#### Exercise materials
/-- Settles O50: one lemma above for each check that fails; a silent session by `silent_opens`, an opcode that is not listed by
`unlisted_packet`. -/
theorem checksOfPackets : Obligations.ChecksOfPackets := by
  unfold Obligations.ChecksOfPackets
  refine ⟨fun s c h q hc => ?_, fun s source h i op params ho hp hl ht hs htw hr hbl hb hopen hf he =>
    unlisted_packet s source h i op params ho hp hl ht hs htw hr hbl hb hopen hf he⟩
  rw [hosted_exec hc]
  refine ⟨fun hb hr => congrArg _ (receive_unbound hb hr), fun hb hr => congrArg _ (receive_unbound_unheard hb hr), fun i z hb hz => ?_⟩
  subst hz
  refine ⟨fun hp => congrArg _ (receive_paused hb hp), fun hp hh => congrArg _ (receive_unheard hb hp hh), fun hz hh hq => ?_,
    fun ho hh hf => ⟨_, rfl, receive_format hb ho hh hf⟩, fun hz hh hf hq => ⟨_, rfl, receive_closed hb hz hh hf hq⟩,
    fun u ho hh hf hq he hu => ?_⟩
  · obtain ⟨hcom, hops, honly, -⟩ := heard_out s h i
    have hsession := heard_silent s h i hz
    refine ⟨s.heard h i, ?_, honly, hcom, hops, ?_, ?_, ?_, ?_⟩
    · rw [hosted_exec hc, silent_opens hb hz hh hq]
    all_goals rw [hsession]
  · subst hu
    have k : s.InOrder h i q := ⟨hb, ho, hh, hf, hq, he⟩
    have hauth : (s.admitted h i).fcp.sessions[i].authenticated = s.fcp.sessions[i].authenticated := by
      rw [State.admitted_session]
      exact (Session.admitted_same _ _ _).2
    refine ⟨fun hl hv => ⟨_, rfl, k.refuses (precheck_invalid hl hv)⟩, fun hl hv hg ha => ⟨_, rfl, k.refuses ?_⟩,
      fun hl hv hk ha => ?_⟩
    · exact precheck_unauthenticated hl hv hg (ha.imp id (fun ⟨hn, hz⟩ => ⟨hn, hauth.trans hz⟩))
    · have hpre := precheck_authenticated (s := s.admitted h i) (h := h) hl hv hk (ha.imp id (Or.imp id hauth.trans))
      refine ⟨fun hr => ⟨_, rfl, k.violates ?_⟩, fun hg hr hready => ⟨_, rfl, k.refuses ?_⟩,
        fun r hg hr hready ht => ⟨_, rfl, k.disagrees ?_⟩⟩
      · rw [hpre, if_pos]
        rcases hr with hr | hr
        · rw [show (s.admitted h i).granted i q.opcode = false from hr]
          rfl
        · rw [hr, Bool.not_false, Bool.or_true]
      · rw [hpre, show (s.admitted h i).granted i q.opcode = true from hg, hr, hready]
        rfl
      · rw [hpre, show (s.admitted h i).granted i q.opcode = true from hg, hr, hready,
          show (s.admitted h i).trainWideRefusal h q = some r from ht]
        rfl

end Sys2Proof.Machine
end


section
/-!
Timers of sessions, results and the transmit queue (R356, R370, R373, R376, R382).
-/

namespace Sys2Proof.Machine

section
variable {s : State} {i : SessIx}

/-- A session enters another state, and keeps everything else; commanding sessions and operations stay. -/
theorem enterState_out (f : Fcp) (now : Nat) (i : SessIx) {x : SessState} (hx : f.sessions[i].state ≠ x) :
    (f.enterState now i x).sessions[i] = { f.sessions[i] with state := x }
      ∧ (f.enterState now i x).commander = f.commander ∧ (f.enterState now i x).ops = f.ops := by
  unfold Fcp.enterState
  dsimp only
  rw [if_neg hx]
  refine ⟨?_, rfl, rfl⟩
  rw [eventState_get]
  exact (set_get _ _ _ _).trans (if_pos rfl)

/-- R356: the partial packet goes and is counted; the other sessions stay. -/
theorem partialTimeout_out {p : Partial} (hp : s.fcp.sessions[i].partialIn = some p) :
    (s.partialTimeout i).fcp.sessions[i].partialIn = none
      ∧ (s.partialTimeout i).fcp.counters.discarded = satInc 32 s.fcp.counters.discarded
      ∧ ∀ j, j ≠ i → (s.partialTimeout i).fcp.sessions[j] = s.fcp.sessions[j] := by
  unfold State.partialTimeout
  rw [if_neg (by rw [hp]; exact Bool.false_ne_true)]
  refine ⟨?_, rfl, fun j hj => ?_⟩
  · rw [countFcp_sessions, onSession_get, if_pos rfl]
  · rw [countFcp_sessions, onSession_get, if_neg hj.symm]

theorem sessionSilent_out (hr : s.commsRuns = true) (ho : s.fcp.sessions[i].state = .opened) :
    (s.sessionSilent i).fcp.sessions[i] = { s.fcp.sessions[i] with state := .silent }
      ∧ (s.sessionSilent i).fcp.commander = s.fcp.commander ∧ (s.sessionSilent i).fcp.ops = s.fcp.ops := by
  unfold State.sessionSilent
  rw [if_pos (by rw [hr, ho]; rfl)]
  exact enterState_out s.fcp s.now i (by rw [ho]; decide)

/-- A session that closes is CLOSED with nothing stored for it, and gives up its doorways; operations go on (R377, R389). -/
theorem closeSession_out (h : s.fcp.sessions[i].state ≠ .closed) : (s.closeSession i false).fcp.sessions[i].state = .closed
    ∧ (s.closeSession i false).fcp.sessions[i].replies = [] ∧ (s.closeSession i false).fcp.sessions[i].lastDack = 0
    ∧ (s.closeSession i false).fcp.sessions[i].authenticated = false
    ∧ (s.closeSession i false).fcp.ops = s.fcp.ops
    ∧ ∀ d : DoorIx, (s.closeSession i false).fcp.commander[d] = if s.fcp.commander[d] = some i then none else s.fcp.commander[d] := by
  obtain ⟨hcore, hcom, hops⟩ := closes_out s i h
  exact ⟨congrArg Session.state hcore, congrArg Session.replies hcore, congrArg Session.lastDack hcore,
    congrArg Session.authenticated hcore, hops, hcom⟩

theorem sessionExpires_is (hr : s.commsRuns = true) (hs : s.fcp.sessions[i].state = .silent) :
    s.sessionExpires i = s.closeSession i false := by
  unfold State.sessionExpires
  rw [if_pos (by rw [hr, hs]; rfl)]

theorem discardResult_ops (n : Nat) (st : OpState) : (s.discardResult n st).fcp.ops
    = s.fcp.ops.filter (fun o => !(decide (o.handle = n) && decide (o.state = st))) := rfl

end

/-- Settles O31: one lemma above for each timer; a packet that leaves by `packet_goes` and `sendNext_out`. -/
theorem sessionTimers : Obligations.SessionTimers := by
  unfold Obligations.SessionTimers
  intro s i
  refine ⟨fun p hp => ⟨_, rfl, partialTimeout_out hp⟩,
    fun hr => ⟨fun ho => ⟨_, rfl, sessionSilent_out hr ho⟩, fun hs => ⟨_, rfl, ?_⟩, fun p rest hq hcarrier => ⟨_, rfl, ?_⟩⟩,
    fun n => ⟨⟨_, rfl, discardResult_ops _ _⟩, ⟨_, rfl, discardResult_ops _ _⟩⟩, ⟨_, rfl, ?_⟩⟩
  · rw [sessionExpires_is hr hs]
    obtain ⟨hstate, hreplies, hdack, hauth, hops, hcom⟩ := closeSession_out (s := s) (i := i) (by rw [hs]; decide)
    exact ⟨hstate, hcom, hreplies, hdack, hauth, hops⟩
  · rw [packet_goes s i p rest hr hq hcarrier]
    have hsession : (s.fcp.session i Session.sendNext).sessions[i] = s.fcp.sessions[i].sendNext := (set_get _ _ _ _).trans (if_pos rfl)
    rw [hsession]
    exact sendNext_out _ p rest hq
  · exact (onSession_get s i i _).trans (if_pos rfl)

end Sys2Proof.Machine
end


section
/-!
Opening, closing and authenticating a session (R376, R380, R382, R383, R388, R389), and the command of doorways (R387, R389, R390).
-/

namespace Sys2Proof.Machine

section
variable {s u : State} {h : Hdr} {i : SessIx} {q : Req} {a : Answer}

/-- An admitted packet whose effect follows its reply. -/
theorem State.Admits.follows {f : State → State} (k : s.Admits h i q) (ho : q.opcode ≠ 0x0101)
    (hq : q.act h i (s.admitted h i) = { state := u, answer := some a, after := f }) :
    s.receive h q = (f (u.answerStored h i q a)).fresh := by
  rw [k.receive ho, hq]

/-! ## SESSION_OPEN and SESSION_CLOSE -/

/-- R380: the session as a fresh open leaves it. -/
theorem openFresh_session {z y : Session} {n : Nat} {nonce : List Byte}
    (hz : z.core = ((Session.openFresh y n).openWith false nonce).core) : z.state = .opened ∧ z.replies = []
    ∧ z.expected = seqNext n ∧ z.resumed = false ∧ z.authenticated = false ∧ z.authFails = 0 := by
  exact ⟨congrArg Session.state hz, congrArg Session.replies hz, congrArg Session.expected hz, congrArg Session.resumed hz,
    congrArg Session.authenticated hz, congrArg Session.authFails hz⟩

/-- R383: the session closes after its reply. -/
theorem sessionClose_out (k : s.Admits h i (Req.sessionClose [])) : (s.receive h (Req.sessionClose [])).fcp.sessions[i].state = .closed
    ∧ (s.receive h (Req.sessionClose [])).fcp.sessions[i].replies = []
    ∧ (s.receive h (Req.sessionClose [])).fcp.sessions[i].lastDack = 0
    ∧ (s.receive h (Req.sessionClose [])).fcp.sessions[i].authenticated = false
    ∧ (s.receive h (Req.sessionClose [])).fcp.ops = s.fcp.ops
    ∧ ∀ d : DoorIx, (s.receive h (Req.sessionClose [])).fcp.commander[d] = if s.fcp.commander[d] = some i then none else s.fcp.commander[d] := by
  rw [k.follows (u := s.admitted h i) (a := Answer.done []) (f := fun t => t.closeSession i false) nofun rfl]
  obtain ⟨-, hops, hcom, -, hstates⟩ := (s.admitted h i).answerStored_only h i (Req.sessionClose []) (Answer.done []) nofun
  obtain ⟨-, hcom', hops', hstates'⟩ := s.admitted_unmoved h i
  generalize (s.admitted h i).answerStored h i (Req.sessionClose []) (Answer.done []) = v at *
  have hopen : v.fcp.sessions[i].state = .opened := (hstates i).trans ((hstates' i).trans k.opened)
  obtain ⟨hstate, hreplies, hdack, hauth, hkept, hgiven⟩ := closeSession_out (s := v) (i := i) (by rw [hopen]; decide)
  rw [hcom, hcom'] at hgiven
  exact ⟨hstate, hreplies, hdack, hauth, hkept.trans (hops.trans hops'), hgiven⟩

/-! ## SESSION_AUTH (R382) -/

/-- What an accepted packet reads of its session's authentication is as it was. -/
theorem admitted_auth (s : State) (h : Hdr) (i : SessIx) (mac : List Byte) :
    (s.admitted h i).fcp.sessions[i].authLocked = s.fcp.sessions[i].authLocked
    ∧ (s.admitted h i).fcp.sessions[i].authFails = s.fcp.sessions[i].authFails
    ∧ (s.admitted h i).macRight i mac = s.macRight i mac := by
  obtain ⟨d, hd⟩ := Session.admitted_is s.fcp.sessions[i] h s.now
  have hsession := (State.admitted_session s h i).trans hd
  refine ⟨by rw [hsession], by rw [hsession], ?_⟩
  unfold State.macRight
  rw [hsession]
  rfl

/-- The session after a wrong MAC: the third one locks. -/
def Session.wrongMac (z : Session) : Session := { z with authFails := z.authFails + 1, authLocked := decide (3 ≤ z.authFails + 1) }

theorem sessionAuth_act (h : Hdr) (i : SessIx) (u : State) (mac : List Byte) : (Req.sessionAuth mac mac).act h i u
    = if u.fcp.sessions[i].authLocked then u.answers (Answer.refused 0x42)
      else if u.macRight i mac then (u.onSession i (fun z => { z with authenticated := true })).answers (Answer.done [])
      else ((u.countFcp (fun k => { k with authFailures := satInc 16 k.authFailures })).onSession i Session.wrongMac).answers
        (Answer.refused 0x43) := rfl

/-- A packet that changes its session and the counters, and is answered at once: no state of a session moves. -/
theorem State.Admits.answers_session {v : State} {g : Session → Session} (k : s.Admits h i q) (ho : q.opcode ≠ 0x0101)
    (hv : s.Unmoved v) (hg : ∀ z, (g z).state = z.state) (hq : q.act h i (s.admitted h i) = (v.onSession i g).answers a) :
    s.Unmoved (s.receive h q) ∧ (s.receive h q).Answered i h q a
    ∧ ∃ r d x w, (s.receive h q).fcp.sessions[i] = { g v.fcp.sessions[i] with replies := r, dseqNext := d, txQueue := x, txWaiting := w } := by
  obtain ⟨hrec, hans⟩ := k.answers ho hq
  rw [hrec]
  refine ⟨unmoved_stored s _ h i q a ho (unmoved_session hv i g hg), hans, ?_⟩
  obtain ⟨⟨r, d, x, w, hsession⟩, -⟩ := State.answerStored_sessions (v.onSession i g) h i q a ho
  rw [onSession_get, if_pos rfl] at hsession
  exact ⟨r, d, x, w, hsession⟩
########
Set down, exactly as they appear above, all lines from the one that has "refine ⟨fun hb" down to the one that has "refine ⟨fun hp", including those two and no others.

  refine ⟨fun hb hr => congrArg _ (receive_unbound hb hr), fun hb hr => congrArg _ (receive_unbound_unheard hb hr), fun i z hb hz => ?_⟩
  subst hz
  refine ⟨fun hp => congrArg _ (receive_paused hb hp), fun hp hh => congrArg _ (receive_unheard hb hp hh), fun hz hh hq => ?_,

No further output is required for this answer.